The Science of Systems Benchmarking
Samuel Kounev
University of Würzburg
Germany
Brief Bio
Samuel Kounev is a professor and chair of software engineering at the University of Würzburg, Germany. His research interests span the areas of software design, modeling and architecture-based analysis; systems benchmarking and experimental analysis; and autonomic computing. Kounev's research is inspired by the vision of self-aware computing systems, to which he has been one of the major contributors shaping its development. He serves as associate editor for ACM Transactions on Autonomous and Adaptive Systems and is co-founder and chair of the steering committees of the ACM/SPEC International Conference on Performance Engineering (ICPE) and the IEEE International Conference on Autonomic Computing and Self-Organizing Systems (ACSOS). In the area of benchmarking, he founded the SPEC Research Group, a consortium within the Standard Performance Evaluation Corporation (SPEC), providing a platform for collaborative research efforts in the area of quantitative system evaluation and analysis. He recently co-authored the first textbook focussed on systems benchmarking (http://benchmarking-book.com).
Abstract
For a long time benchmarking has been considered a practical discipline driven by industry's interest in marketing their products and services. Benchmarking evolved from the need to be able to compare different systems fairly in order to make an informed purchasing decision. In the past decade, benchmarking has gained increasing interest in the scientific community and its scope has expanded significantly. Systems benchmarking is now considered in a broad sense, including rating tools and research benchmarks (benchmark frameworks), and benchmarks are employed in many fields of testing going beyond competitive system comparisons, for example, regulatory programs, research evaluation, and testing during system design and development. Further, the scope of systems benchmarking has expanded to other system attributes in addition to classical performance aspects, for example, system energy efficiency, reliability, or security. The conception, design, and development of benchmarks requires a thorough understanding of the benchmarking fundamentals including statistics, measurement methodologies, metrics, and relevant workload characteristics. Benchmarking involves deciding what to measure, how to measure it, and how to aggregate the measurement results into meaningful metrics. The aggregation of metrics into scoring systems as well as the design of workloads, including workload characterization and modeling, are further challenging topics.

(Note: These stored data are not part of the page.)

/-- f_com, gap and inv of the temperature band in force. -/
def State.pnlCom (s : State) : Nat × Nat × Nat :=
  let b := s.fv P.PNL R.PNL_STAT_tband
  (s.fv P.PNL (R.PNL_BDRV_f_com.nth b), s.fv P.PNL (R.PNL_BDRV_gap.nth b), s.fv P.PNL R.PNL_CFG_inv)

/-- What the band shows of the entries (R434): the state, level and priority of each, and the counts. -/
def State.bandKey (s : State) : List Nat :=
  s.alh.entries.flatMap (fun e => [e.1, e.2.st, e.2.level, e.2.pri, if e.2.overlaid then 1 else 0]) ++ [s.alhUnack, s.alhPlain, s.alhSup]

/-- `n` steps of 2^-24 s hold `lines` line transfers (R426). -/
def State.linesTake (s : State) (lines n : Nat) : Bool :=
  decide (lines * ((s.pnlWidth * s.pnlDepth / 2 + 24) * 2 ^ s.fv P.PNL R.PNL_CFG_div * 1024) ≤ n * 1000)

/-- The gap of the temperature band latched, in steps (R426, R430). -/
def State.lineGap (s : State) : Nat := usecs s.pnl.com.2.1

/-- PVEN has been high for t_pwr (Table 17-4). -/
def State.pnlPowered (s : State) : Bool := decide (s.pnl.pvenAt + msecs (s.fv P.PNL R.PNL_CFG_t_pwr) ≤ s.now)

/-- Steps 1 and 2 of a pass: front frame and CRC into the shadow, the generation, the ledger; f_com, gap and inv are latched
(R430). A pass from the shadow (kinds 3 and 4) leaves the shadow and its CRC (R433, R437). -/
def State.beginPass (s : State) (kind : Nat) (front : SMap Byte) (lines : List Nat) : State :=
  let s := s.wrapInc P.PNL R.PNL_GEN_gen 1
  let gen := s.fv P.PNL R.PNL_GEN_gen
  let crc := s.frameCrc front
  let s := (s.setFv P.PNL R.PNL_FCRC_crc crc).setFb P.PNL R.PNL_STAT_busy true
  { s with pnl := { s.pnl with
      front := front, shadow := if 3 ≤ kind then s.pnl.shadow else front, shadowCrc := if 3 ≤ kind then s.pnl.shadowCrc else crc
      ledger := some (gen, 0xFF, false), com := s.pnlCom,
      lineFrom := Nat.max s.now s.pnl.lineFrom
      pass := some { kind := kind, gen := gen, lines := lines, next := 0 } } }

/-- A band pass begins (R434), between two lines of a host pass. -/
def State.beginBand (s : State) : State :=
  let f := s.renderBand s.pnl.front
  let key := if s.pstate ≤ 1 then s.bandKey else s.pnl.bandKey
  let s := { s with pnl := { s.pnl with suspended := s.pnl.pass, bandWant := false, bandLast := false, bandKey := key } }
  s.beginPass 0 f (List.range 32)

/-- A pass can begin: the driver works and is idle, t_pwr after PVEN rose, after the rewrite of a start-up and a clear transfer (R427, R437). -/
def State.pnlIdle (s : State) : Bool :=
  s.pnlOn && s.pnlPowered && !s.fb P.PNL R.PNL_STAT_rewrite && !s.pnl.clearing && s.pnl.pass.isNone

/-- A band pass is asked for (R434): it begins at the next line boundary, after a band pass at work, and once the driver can. -/
def State.bandPass (s : State) : State :=
  if !s.pnl.pven then s
  else if s.pnlIdle then s.beginBand
  else { s with pnl := { s.pnl with bandWant := true } }

/-- A host pass, or a full pass from the shadow. -/
def State.hostPass (s : State) : State :=
  let h := s.pnlHeight
  if s.pnl.fromShadow then
    { s with pnl := { s.pnl with fromShadow := false } }.beginPass 3 s.pnl.shadow (List.range h)
  else
    let s0 := s
    let len := s.pnlLineLen
    let body := (List.range (h - 32)).map (fun i => i + 32)
    let f := body.foldl (fun f y => setLine f y (lineOf s0.pnl.back len y)) s.pnl.front
    let lines := List.range 32 ++ body.filter (fun y => s0.pnl.wantFull || decide (lineOf f len y ≠ lineOf s0.pnl.front len y))
    let full := s.pnl.wantFull
    let key := if s.pstate ≤ 1 then s.bandKey else s.pnl.bandKey
    let s := { s with pnl := { s.pnl with want := false, wantFull := false, bandKey := key } }.setFv P.PNL R.PNL_STAT_pending 0
    s.beginPass (if full then 2 else 1) (s.renderBand f) lines

/-- PASS_START (R431, R434): a requested pass starts while none is at work, a band pass first. -/
def execPassStart (t : Nat) (s : State) : Host.Outcome State Fault Refusal :=
  let s := s.at t
  .next (if !s.pnlIdle then s else if s.pnl.bandWant then s.beginBand else if s.pnl.want || s.pnl.fromShadow then s.hostPass else s)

In this keynote talk, I will first provide an overview of the foundations of benchmarking as a discipline, covering the three fundamental elements of each benchmarking approach: metrics, workloads, and measurement methodology. I will discuss relevant topics and respective literature sources based on extensive experience gained from teaching these topics in the past 15 years at several leading European universities. I will then present several case studies from different fields with a focus on cloud benchmarking. The case studies illustrate the unique challenges that arise in the conception and development of benchmarks for specific systems or subsystems.